Oleh: Hilmi Dzakaaul Islam

Mungkin dari kita sudah sering mendengar istilah “bangunan heritage”, namun apakah arti sesungguhnya? Apakah ada spesifikasi khusus? Mari kita bahas lebih dalam.

Kata “heritage” sendiri berasal dari bahasa Inggris yang berarti “warisan”. Warisan dapat berarti sesuatu yang ditinggalkan oleh generasi sebelumnya kepada generasi berikutnya. Warisan dapat berupa benda, nilai, tradisi, atau budaya yang memiliki makna dan penting untuk dipertahankan. Dengan demikian, bangunan heritage dapat diartikan sebagai warisan berbentuk bangunan dari masa lalu yang memiliki nilai, tradisi atau budaya dan dianggap penting sehingga masih dilestarikan sampai sekarang.

Gambar 1. Balai Kota Malang tahun 1937-an

Sumber: netralnews.com, 2025

Dalam bahasa Indonesia, heritage juga disebut sebagai cagar budaya. Berdasarkan Undang-undang Nomor 11 Tahun 2010 tentang Cagar Budaya, Bangunan Cagar Budaya adalah susunan binaan yang terbuat dari benda alam atau benda buatan manusia untuk memenuhi kebutuhan ruang berdinding dan/atau tidak berdinding, dan beratap. Bangunan tersebut masuk dalam kategori cagar budaya apabila memenuhi kriteria berikut:

  1. Berusia 50 (lima puluh) tahun atau lebih;
  2. Mewakili masa gaya paling singkat berusia 50 (lima puluh) tahun;
  3. Memiliki arti khusus bagi sejarah, ilmu pengetahuan, pendidikan, agama, dan/atau kebudayaan; dan
  4. Memiliki nilai budaya bagi penguatan kepribadian bangsa.

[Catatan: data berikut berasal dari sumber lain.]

@[simp] theorem State.answered_cfg (p : Pos) (a : Answer) : (s.answered p a).cfg = s.cfg := rfl
@[simp] theorem State.answered_args (p : Pos) (a : Answer) : (s.answered p a).args = s.args := rfl
@[simp] theorem State.answered_stat (p : Pos) (a : Answer) : (s.answered p a).stat = s.stat := rfl
@[simp] theorem State.answered_seq (p : Pos) (a : Answer) : (s.answered p a).seq = .running (s.after a p) := rfl
@[simp] theorem State.answered_call (p : Pos) (a : Answer) : (s.answered p a).call = none := rfl
@[simp] theorem State.answered_latch (p : Pos) (a : Answer) : (s.answered p a).latch = s.latch := rfl
@[simp] theorem State.answered_cursor (p : Pos) (a : Answer) : (s.answered p a).cursor = s.cursor := rfl
@[simp] theorem State.answered_cmdDesc (p : Pos) (a : Answer) : (s.answered p a).cmdDesc = s.cmdDesc := rfl
@[simp] theorem State.answered_pollDesc (p : Pos) (a : Answer) : (s.answered p a).pollDesc = s.pollDesc := rfl
@[simp] theorem State.answered_pollClass (p : Pos) (a : Answer) : (s.answered p a).pollClass = s.pollClass := rfl
@[simp] theorem State.answered_mem (p : Pos) (a : Answer) : (s.answered p a).mem = s.mem := rfl
@[simp] theorem State.answered_window (p : Pos) (a : Answer) : (s.answered p a).window = s.window := rfl
@[simp] theorem State.answered_trace (p : Pos) (a : Answer) : (s.answered p a).trace = s.trace ++ [.answer a] := rfl
@[simp] theorem State.answered_host (p : Pos) (a : Answer) : (s.answered p a).host = s.host := rfl
@[simp] theorem State.answered_transport (p : Pos) (a : Answer) : (s.answered p a).transport = s.transport := rfl
@[simp] theorem State.answered_turns (p : Pos) (a : Answer) : (s.answered p a).turns = s.turns := rfl
@[simp] theorem State.answered_fresh (p : Pos) (a : Answer) : (s.answered p a).fresh = s.fresh := rfl
@[simp] theorem State.answered_period (p : Pos) (a : Answer) : (s.answered p a).period = s.period := rfl

@[simp] theorem State.blockReset_cfg : s.blockReset.cfg = s.cfg := by simp only [State.blockReset]
@[simp] theorem State.blockReset_args : s.blockReset.args = State.reset.args := rfl
@[simp] theorem State.blockReset_stat : s.blockReset.stat = State.reset.stat := rfl
@[simp] theorem State.blockReset_seq : s.blockReset.seq = State.reset.seq := rfl
@[simp] theorem State.blockReset_call : s.blockReset.call = State.reset.call := rfl
@[simp] theorem State.blockReset_latch : s.blockReset.latch = State.reset.latch := rfl
@[simp] theorem State.blockReset_cursor : s.blockReset.cursor = State.reset.cursor := rfl
@[simp] theorem State.blockReset_cmdDesc : s.blockReset.cmdDesc = State.reset.cmdDesc := rfl
@[simp] theorem State.blockReset_pollDesc : s.blockReset.pollDesc = State.reset.pollDesc := rfl
@[simp] theorem State.blockReset_pollClass : s.blockReset.pollClass = State.reset.pollClass := rfl
@[simp] theorem State.blockReset_mem : s.blockReset.mem = s.mem := by simp only [State.blockReset]
@[simp] theorem State.blockReset_window : s.blockReset.window = State.reset.window := rfl
@[simp] theorem State.blockReset_trace : s.blockReset.trace = State.reset.trace := rfl
@[simp] theorem State.blockReset_host : s.blockReset.host = s.host := by simp only [State.blockReset]
@[simp] theorem State.blockReset_transport : s.blockReset.transport = s.transport := by simp only [State.blockReset]
@[simp] theorem State.blockReset_turns : s.blockReset.turns = s.turns := by simp only [State.blockReset]
@[simp] theorem State.blockReset_fresh : s.blockReset.fresh = s.fresh := by simp only [State.blockReset]
@[simp] theorem State.blockReset_period : s.blockReset.period = s.period := by simp only [State.blockReset]

end

/-! ### STAT -/

section
variable (t : Stat) (c : ResultCode)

Dari kriteria tersebut, dapat diketahui bahwa tidak semua bangunan peninggalan dari masa lalu masuk kategori bangunan heritage, karena juga tidak semua bangunan memiliki kriteria yang telah ditetapkan dalam undang-undang.

Sebuah bangunan apabila dibiarkan terbengkalai dan tidak terawat tentu akan rusak dengan perlahan, maka diperlukan beberapa usaha untuk mempertahankan bangunan tersebut, diantaranya yaitu:

  1. Pemanfaatan yaitu pendayagunaan Cagar Budaya untuk kepentingan sebesar besarnya kesejahteraan rakyat dengan tetap mempertahankan kelestariannya.
  2. Revitalisasi yaitu kegiatan pengembangan yang ditujukan untuk menumbuhkan kembali nilai-nilai penting Cagar Budaya dengan penyesuaian fungsi ruang baru yang tidak bertentangan dengan prinsip pelestarian dan nilai budaya masyarakat.
  3. Adaptasi yaitu upaya pengembangan Cagar Budaya untuk kegiatan yang lebih sesuai dengan kebutuhan masa kini dengan melakukan perubahan terbatas yang tidak akan mengakibatkan kemerosotan nilai pentingnya atau kerusakan pada bagian yang mempunyai nilai penting.

Gambar 2. Balai Kota Malang tahun 2024

Sumber: netralnews.com, 2025

Sebagai warga negara Indonesia yang baik, sudah sepantasnya kita turut andil dalam menjaga bangunan heritage di sekitar kita. Khususnya sebagai desainer interior, kita memiliki ilmu yang lebih untuk diaplikasikan dan turut andil dalam pelestarian bangunan heritage dengan tetap mengikuti peraturan yang telah disepakati bersama.

Referensi

Rahayu, T., dan Elly, A. S., (2023), Penerapan Metode Adaptive Reuse pada Bangunan Cagar Budaya Gedung Filateli Jakarta Pusat, Jurnal Ilmiah ARJOUNA, 7(2), 45-57.

Setiawan, I., dan Susanti, A. D., (2021), Studi Pemanfaatan Bangunan Heritage di Wilayah Indonesia, ARSIP Jurnal Arsitektur, 1(2), 25-37.

Yuanditasari, A., Krisnawatie, A., dan Nastiti, R. A., (2024), Analisis Penerapan Konsep Adaptive Reuse dalam Mendesain Interior Restoran di Kawasan Heritage (Studi Kasus: Locaahands Tunjungan), Jurnal Lintas Ruang: Jurnal Pengetahuan & Perancangan Desain Interior, 12(2), 112-122.